Finding the most common venues near these neighbourhoods to see if they match the demographic of tourist families

In [206]:
def return_most_common_venues(row, num_top_venues):
    row_categories = row.iloc[1:]
    row_categories_sorted = row_categories.sort_values(ascending=False)
    
    return row_categories_sorted.index.values[0:num_top_venues]

In [207]:
num_top_venues = 10

indicators = ['st', 'nd', 'rd']

columns = ['Neighbourhoods']
for ind in np.arange(num_top_venues):
    try:
        columns.append('{}{} Most Common Venue'.format(ind+1, indicators[ind]))
    except:
        columns.append('{}th Most Common Venue'.format(ind+1))

neighborhoods_venues_sorted = pd.DataFrame(columns=columns)
neighborhoods_venues_sorted['Neighbourhoods'] = df2['Neighbourhoods']

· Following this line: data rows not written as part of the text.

-- ==== Sys2Proof/Machine/CmdHk.lean ====
section
/-! DEFINITION. Machine/CmdHk.lean: housekeeping (chapter *Housekeeping and thermal control*). -/
namespace Sys2Proof.Machine

/-- HK_ROUND (R377). -/
def execHkRound (s : State) : Host.Outcome State Fault Refusal := ordinary roundStart s

/-- HK_ROUND_END (R384). -/
def execHkRoundEnd (vals : List (BitVec 16)) (dieBad : BitVec 4) (s : State) : Host.Outcome State Fault Refusal :=
  ordinary (linked fun s => roundEnd s (vals.map (·.toNat)) dieBad.toNat) s

/-- RESTART_WAIT_EXPIRE (R385). -/
def execRestartWaitExpire (s : State) : Host.Outcome State Fault Refusal := ordinary (linked restartWait) s

end Sys2Proof.Machine
end

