-- ==== Sys2Proof/Machine/CmdMode.lean ====
section
/-! DEFINITION. Machine/CmdMode.lean: resets, clocks, gates, modes and the image load (chapters *Clocks, power and operating modes*,
*Images, start-up loading and field update*). -/
namespace Sys2Proof.Machine

/-- PORST_N_ASSERT (R61): the device is held in reset, every field at its reset value. -/
def execPorstNAssert (s : State) : Host.Outcome State Fault Refusal := powering porstLow s

/-- PORST_N_RELEASE (R374, R1): the straps are sampled and start-up begins. -/
def execPorstNRelease (role xoDly : BitVec 2) (s : State) : Host.Outcome State Fault Refusal :=
  powering (fun s => porstHigh s role.toNat xoDly.toNat) s

/-- WRST_N_ASSERT (R374). -/
def execWrstNAssert (s : State) : Host.Outcome State Fault Refusal := ordinary (linked wrstLow) s

/-- WRST_N_RELEASE (R374). -/
def execWrstNRelease (s : State) : Host.Outcome State Fault Refusal := ordinary (linked wrstHigh) s

/-- SUPPLY_MONITOR_LOW (R429): as a low on PORST_N. -/
def execSupplyMonitorLow (s : State) : Host.Outcome State Fault Refusal := powering porstLow s

/-- REED_READY (R363). -/
def execReedReady (s : State) : Host.Outcome State Fault Refusal := ordinary reedReady s

/-- CRYSTAL_CHECK_DONE (R357). -/
def execCrystalCheckDone (ok : Bool) (s : State) : Host.Outcome State Fault Refusal := ordinary (fun s => crystalDone s ok) s

/-- PLL_LOCK (R361). -/
def execPllLock (pll : Fin 4) (s : State) : Host.Outcome State Fault Refusal := ordinary (fun s => pllLock s pll.val) s

/-- PLL_UNLOCK (R376). -/
def execPllUnlock (pll : Fin 4) (s : State) : Host.Outcome State Fault Refusal := ordinary (fun s => pllUnlock s pll.val) s

/-- RAMP_STEP (R365). -/
def execRampStep (s : State) : Host.Outcome State Fault Refusal := ordinary rampStep s

/-- CLOCK_MONITOR_TRIP (R362). -/
def execClockMonitorTrip (src : Fin 3) (s : State) : Host.Outcome State Fault Refusal := ordinary (linked fun s => monTrip s src.val) s

/-- REED_FAIL (R364). -/
def execReedFail (s : State) : Host.Outcome State Fault Refusal := ordinary (linked reedFail) s

/-- REED_RESTART_TIMEOUT (R364). -/
def execReedRestartTimeout (s : State) : Host.Outcome State Fault Refusal := ordinary (linked reedTimeout) s

/-- RETURN_HOLD_EXPIRE (R361). -/
def execReturnHoldExpire (pll : Fin 4) (hitless : Bool) (s : State) : Host.Outcome State Fault Refusal :=
  ordinary (fun s => returnHold s pll.val hitless) s

/-- TRIM_MEASUREMENT (R360). -/
def execTrimMeasurement (src : Fin 4) (errPpm : BitVec 16) (code : BitVec 10) (lpoHz : BitVec 24) (s : State) : Host.Outcome State Fault Refusal :=
  ordinary (fun s => trim s src.val errPpm.toNat code.toNat lpoHz.toNat) s

/-- DROOP_DETECT (R366). -/
def execDroopDetect (s : State) : Host.Outcome State Fault Refusal := ordinary droop s

/-- DROOP_RECOVERY (R366). -/
def execDroopRecovery (s : State) : Host.Outcome State Fault Refusal := ordinary droopEnd s

/-- GATE_CLOSE_REQUEST (R369). -/
def execGateCloseRequest (unit : Fin 16) (inFlight : Bool) (s : State) : Host.Outcome State Fault Refusal :=
  ordinary (fun s => gateClose s unit.val inFlight) s

/-- GATE_TIMEOUT (R369). -/
def execGateTimeout (unit : Fin 16) (s : State) : Host.Outcome State Fault Refusal := ordinary (fun s => gateTimeout s unit.val) s

/-- MODE_REQUEST (R371): a write of SYS_MODE.REQ. -/
def execModeRequest (path : Access) (req : BitVec 3) (s : State) : Host.Outcome State Fault Refusal :=
  ordinary (fun s => fieldWrite s path F.SYS_MODE_REQ req.toNat) s

/-- MODE_TRANSITION_DONE (R372). [log 4 DESIGN CHOICE, 108 DEDUCED] -/
def execModeTransitionDone (replies : List EnumReply) (s : State) : Host.Outcome State Fault Refusal := ordinary (linked fun s => attnRelease (modeDone (judgeTaken (wakePreload putPreload s)) replies)) s

/-- SENTRY_ENTRY (R373). -/
def execSentryEntry (s : State) : Host.Outcome State Fault Refusal := ordinary (linked sentryEntry) s

/-- WAKE_SOURCE (R373). -/
def execWakeSource (src : Wake) (s : State) : Host.Outcome State Fault Refusal :=
  ordinary (fun s => match src with
    | .vodan => wakeBy s 1 (s.on F.PWR_WAKE_SVC)
    | .sigdet => wakeBy s 2 (s.on F.PWR_WAKE_SIGDET)
    | .evtin n => wakeBy s 3 ((s.rd F.PWR_WAKE_EVTIN).testBit n.val)) s

/-- WAKE_TIMER_EXPIRE (R373). -/
def execWakeTimerExpire (s : State) : Host.Outcome State Fault Refusal := ordinary (fun s => wakeBy s 4 (s.on F.PWR_WAKE_TIMER)) s

/-- IMAGE_LOAD (R394). -/
def execImageLoad (sfdp : Option (BitVec 16 × Byte)) (ms : BitVec 16) (t0 t1 : Train) (flashOk : Bool) (s : State) :
    Host.Outcome State Fault Refusal :=
  flashing (fun s => judgeTaken (imageLoad putPreload s (sfdp.map fun e => (e.1.toNat, e.2.toNat)) ms.toNat t0 t1 flashOk)) s

end Sys2Proof.Machine
end

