/-- HK_ROUND starts a round outside reset and SENTRY; HK_ROUND_END of one counts it, fails a sensor bad twice in a row, and shows the value of every plain channel in use. RESTART_WAIT_EXPIRE after a die shutdown starts up with cause 6. At the front of the queue each UPDATE packet leaves it and is answered by the ACK of its session step: UPDATE_OPEN of a slot that may be written opens the session with its header sector erased; UPDATE_DATA at the next offset buffers it; UPDATE_CLOSE at the end hands it to verification; UPDATE_ABORT ends it; UPDATE_QUERY changes nothing. UPDATE_ACK_RX completes the request it answers. SESS_TIMEOUT ends a session. FLASH_WRITE_DONE applies the operation, of the open session or of the one under verification, or fails it. VERIFY_DONE keeps the result, a good image is staged. ACT_ENTRY_PROGRAMMED takes the oldest entry due. UPD_ACT joins the open set. SVC_PRESENT_EDGE shows the ball, may wake the device, and ends a service session. Each row without its occasion (no round, no shutdown, another packet at the head, no session, no entry) changes nothing. (R377, R385, R396, R397, R398, R399, R401, R402, R403, R404, R406) -/
def Obligations.RoundsAndUpdateSessions : Prop :=
  (∀ s : State, (s.sys.low = 0 → s.mode ≠ mSentry → Runs .hkRound s (Reports { s with hk := { s.hk with running := true } })) ∧
      (s.sys.low ≠ 0 ∨ s.mode = mSentry → Runs .hkRound s (Reports s)) ∧
      (s.hk.restart = false → linkCheck s = s → Runs .restartWaitExpire s (Reports s)) ∧
      (s.upd.verifying = none → Runs (.verifyDone true) s (Reports s) ∧ Runs (.verifyDone false) s (Reports s)) ∧
      (s.upd.entries = [] → Runs (.actEntryProgrammed true) s (Reports s) ∧ Runs (.actEntryProgrammed false) s (Reports s)) ∧
      ((s.upd.session <|> s.upd.verifying).bind nextFlashOp = none → Runs (.flashWriteDone true) s (Reports s) ∧ Runs (.flashWriteDone false) s (Reports s))) ∧
  (∀ (vals : List (BitVec 16)) (bad : BitVec 4) (s : State), s.hk.running = false → linkCheck s = s → Runs (.hkRoundEnd vals bad) s (Reports s)) ∧
  (∀ (c : Instr) (k : Nat) (s : State), (c, k) ∈ [(Instr.updateOpen, 1), (.updateData, 2), (.updateClose, 3), (.updateAbort, 4), (.updateQuery, 5)] →
      ((s.ring.ready = [] ∨ ∃ x l, s.ring.ready = x :: l ∧ (x.pkt.type ≠ 8 ∨ beAt x.pkt.data 0 1 ≠ k)) → Runs c s (Reports s)) ∧
      (∀ x l, s.ring.ready = x :: l → x.pkt.type = 8 → beAt x.pkt.data 0 1 = k → s.on F.CL_MYPOS_VALID = true → NoTrain s →
        Runs c s fun t =>
          let r := updStep s k (beAt x.pkt.data 1 1) (beAt x.pkt.data 2 4) (x.pkt.data.drop 8)
          t.ring.ready = l ∧ t.upd.session = r.1.upd.session ∧ Queued t (upPacket s 8 (bytesBE 1 0x81 ++ bytesBE 1 (beAt x.pkt.data 1 1) ++ bytesBE 4 0 ++
            bytesBE 2 1 ++ bytesBE 1 r.2.status ++ bytesBE 1 k ++ bytesBE 1 r.2.detail ++ bytesBE 1 r.2.slot ++ bytesBE 4 r.2.next)))) ∧
  (∀ (vals : List (BitVec 16)) (bad : BitVec 4) (s : State), s.hk.running = true →
      Runs (.hkRoundEnd vals bad) s fun t => t.hk.running = false ∧ t.rd F.HK_STAT_ROUNDS = satAdd F.HK_STAT_ROUNDS.w (s.rd F.HK_STAT_ROUNDS) 1 ∧
        (∀ c, c < 13 → hkOn s c = true → (sensorBad s (vals.map fun v => v.toNat) bad.toNat c).isSome = true → (s.hk.bad.get 0 c) = 1 → (c < 4 → s.rd F.HK_FAILED_FAILED = 0) →
          (t.rd F.HK_FAILED_FAILED).testBit c = true) ∧
        ∀ c, 13 ≤ c → c < 32 → hkOn s c = true →
          t.rd (F.HK_VAL_VALUE c) = toBits (hkValue s c ((vals.map fun v => v.toNat).getD c 0)) 16 ∧ t.on (F.HK_VAL_VALID c) = true) ∧
  (∀ s : State, s.hk.restart = true → Runs .restartWaitExpire s fun t => t.sys.starting = some 6 ∧ t.sys.low = 0 ∧ t.hk.restart = false ∧ t.upd.flash = s.upd.flash) ∧
  (∀ (x : Ready) (l : List Ready) (s : State), s.ring.ready = x :: l → x.pkt.type = 8 →
      (beAt x.pkt.data 0 1 = 1 → s.upd.session = none → s.upd.verifying = none → beAt x.pkt.data 8 1 ≤ 1 → beAt x.pkt.data 12 4 ≠ 0 →
        beAt x.pkt.data 12 4 % 8 = 0 → beAt x.pkt.data 12 4 ≤ 0x3000000 → beAt x.pkt.data 8 1 ≠ s.rd F.UPD_STAT_RUNNING →
        stagedActivate s (beAt x.pkt.data 8 1) = false →
        Runs .updateOpen s fun t => t.ring.ready = l ∧ t.rd F.UPD_STAT_SESS = 1 ∧
          (∃ y, t.upd.session = some y ∧ y.vodan = false ∧ y.number = beAt x.pkt.data 1 1 ∧ y.slot = beAt x.pkt.data 8 1 ∧
            y.total = beAt x.pkt.data 12 4 ∧ y.next = 0 ∧ y.buffer = []) ∧
          ∀ a, slotBase (beAt x.pkt.data 8 1) ≤ a → a < slotBase (beAt x.pkt.data 8 1) + 65536 → flashByte t a = 0xFF#8) ∧
      (∀ y, beAt x.pkt.data 0 1 = 2 → s.upd.session = some y → y.vodan = false → y.number = beAt x.pkt.data 1 1 → y.fail = none →
        y.last ≠ some (beAt x.pkt.data 2 4, (x.pkt.data.drop 8).length) → beAt x.pkt.data 2 4 = y.next → 8 ≤ (x.pkt.data.drop 8).length →
        (x.pkt.data.drop 8).length ≤ 8184 → y.next + (x.pkt.data.drop 8).length ≤ y.total → y.buffer.length + (x.pkt.data.drop 8).length ≤ 65536 →
        Runs .updateData s fun t => t.upd.flash = s.upd.flash ∧ t.upd.session = some
          { y with next := y.next + (x.pkt.data.drop 8).length, last := some (y.next, (x.pkt.data.drop 8).length), buffer := y.buffer ++ x.pkt.data.drop 8 }) ∧
      (∀ y, beAt x.pkt.data 0 1 = 3 → s.upd.session = some y → y.vodan = false → y.number = beAt x.pkt.data 1 1 → y.fail = none → y.next = y.total →
        Runs .updateClose s fun t => t.upd.session = none ∧ t.upd.verifying = some y ∧ t.rd F.UPD_STAT_SESS = 3) ∧
      (∀ y, beAt x.pkt.data 0 1 = 4 → s.upd.session = some y → y.vodan = false → y.number = beAt x.pkt.data 1 1 →
        Runs .updateAbort s fun t => t.upd.session = none ∧ t.upd.flash = s.upd.flash) ∧
      (beAt x.pkt.data 0 1 = 5 → Runs .updateQuery s fun t => t.upd = s.upd ∧ t.ring.ready = l ∧ t.regs = s.regs)) ∧
  (∀ (u : UpPkt) (l : List UpPkt) (q : Request) (j : Job) (s : State), NoHeadWaits s → s.ring.upReady = u :: l → u.pkt.type = 8 → s.hif.reqs = [q] →
      q.ring = u.ring → q.route = u.pkt.route.toNat → s.job q.job = some j → j.ring < 16 → j.type = 11 → leAt j.bytes 16 1 = beAt u.pkt.data 9 1 →
      leAt j.bytes 17 1 = beAt u.pkt.data 1 1 →
      Runs .updateAckRx s fun t => t.ring.upReady = l ∧
        Completes s t j.ring j { j.record (beAt u.pkt.data 8 1) with route := u.pkt.route.toNat, rhb := u.pkt.rhb }) ∧
  (∀ (y : Session) (s : State), s.upd.session = some y → Runs .sessTimeout s fun t => t.upd.session = none ∧ t.upd.flash = s.upd.flash) ∧
  (∀ s : State, s.upd.session = none → Runs .sessTimeout s (Reports s)) ∧
  (∀ (y : Session) (er : Bool) (a n : Nat) (s : State), s.upd.session = some y → y.slot ≤ 1 → nextFlashOp y = some (er, a, n) →
      Runs (.flashWriteDone true) s (fun t => t.upd.session = some (doFlashOp s y).2 ∧
        (er = true → ∀ b, a ≤ b → b < a + n → flashByte t b = 0xFF#8) ∧ ∀ b, b < a ∨ a + n ≤ b → flashByte t b = flashByte s b) ∧
      Runs (.flashWriteDone false) s fun t => ∃ z, t.upd.session = some z ∧ z.fail = some (if er then 1 else 2) ∧ ∀ b, flashByte t b = flashByte s b) ∧
  (∀ (y : Session) (s : State), s.upd.session = none → s.upd.verifying = some y → (nextFlashOp y).isSome = true →
      Runs (.flashWriteDone true) s fun t => t.upd.verifying = some (doFlashOp s y).2 ∧ t.upd.session = none) ∧
  (∀ (ok : Bool) (y : Session) (s : State), s.upd.verifying = some y →
      Runs (.verifyDone ok) s fun t =>
        let f := verifyFault (drain 66000 (s, y)).1 y.slot
        t.upd.verifying = none ∧ t.upd.result = some (y.number, y.slot, if f ≠ 0 then 9 else if ok then 0 else 8, if f ≠ 0 then f else if ok then 0 else 2) ∧
        (f = 0 → y.slot ≤ 1 → t.rd F.UPD_STAT_STAGED = y.slot + 1)) ∧
  (∀ (ok : Bool) (k m : Nat) (l : List (Nat × Nat)) (s : State), s.upd.entries = (k, m) :: l →
      Runs (.actEntryProgrammed ok) s fun t => t.upd.entries = l ∧
        (ok = false ∨ k = 2 ∨ entryFree s (slotBase k) = none → t.on F.UPD_STAT_ACT_UNSAVED = true) ∧
        (ok = true → k ≠ 2 → entryFree s (slotBase k) ≠ none → s.rd F.UPD_STAT_RUNNING = k → t.rd F.UPD_GEN_GEN = (topGen s + 1) % 2 ^ 32)) ∧
  (∀ (path : Access) (w : Word) (s : State), reaches s path = true → addrOn s.strap.role R.UPD_ACT = true →
      Runs (.updAct path w) s fun t => heldOpen t R.UPD_ACT 1 = true ∧ t.commit.closed = s.commit.closed) ∧
  (∀ (low : Bool) (s : State), Runs (.svcPresentEdge low) s fun t => t.on F.UPD_STAT_SVC_PRESENT = low ∧
      (low = false → ∀ y, s.upd.session = some y → t.upd.session = (if y.vodan then none else some y)) ∧
      (low = true → t.upd.session = s.upd.session ∧ (s.on F.PWR_WAKE_SVC = true → sleeping s = false → s.sys.going = none → s.mode = mSentry →
        t.sys.going = some (mStandby, 3))))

for ind in np.arange(df2.shape[0]):
    neighborhoods_venues_sorted.iloc[ind, 1:] = return_most_common_venues(df2.iloc[ind, :], num_top_venues)

neighborhoods_venues_sorted.head()

Unnamed: 0,Neighbourhoods,1st Most Common Venue,2nd Most Common Venue,3rd Most Common Venue,4th Most Common Venue,5th Most Common Venue,6th Most Common Venue,7th Most Common Venue,8th Most Common Venue,9th Most Common Venue,10th Most Common Venue
4,Bromley,Grocery Store,Park,Supermarket,Fast Food Restaurant,Pub,Bus Stop,Italian Restaurant,Coffee Shop,Train Station,Platform
9,Greenwich,Pub,Park,Garden,Grocery Store,Café,Turkish Restaurant,Scenic Lookout,Furniture / Home Store,French Restaurant,History Museum
29,Waltham Forest,Indian Restaurant,Supermarket,Grocery Store,Park,Pub,Sandwich Place,Fast Food Restaurant,Coffee Shop,Gym / Fitness Center,Café
30,Wandsworth,Pub,Coffee Shop,Café,Park,Pizza Place,Gym / Fitness Center,Supermarket,Thai Restaurant,Bakery,Gym


Given the target demographic of the hotel is tourist families, Bromley matches this demographic more than the other neighbourhoods. The presence of a train station and a bus stop in the neighbourhood would be an important factor for tourists. Furthermore, grocery stores and supermarkets are also more common in this neighbourhood than others. The restaurants in Bromley like Fast Food Restaurants and Italian Restaurants also cater more to the family demographic, compared to pubs and Turkish/French restaurants. Waltham Forest would be a close second in terms of shopping and restaurants, but Bromley has an added advantage of the train station and bus stop which would make travel easier for tourists and having a hotel close to both a station and a park would be a huge plus for the company.

# Bromley is the ideal location for the specified hotel in London.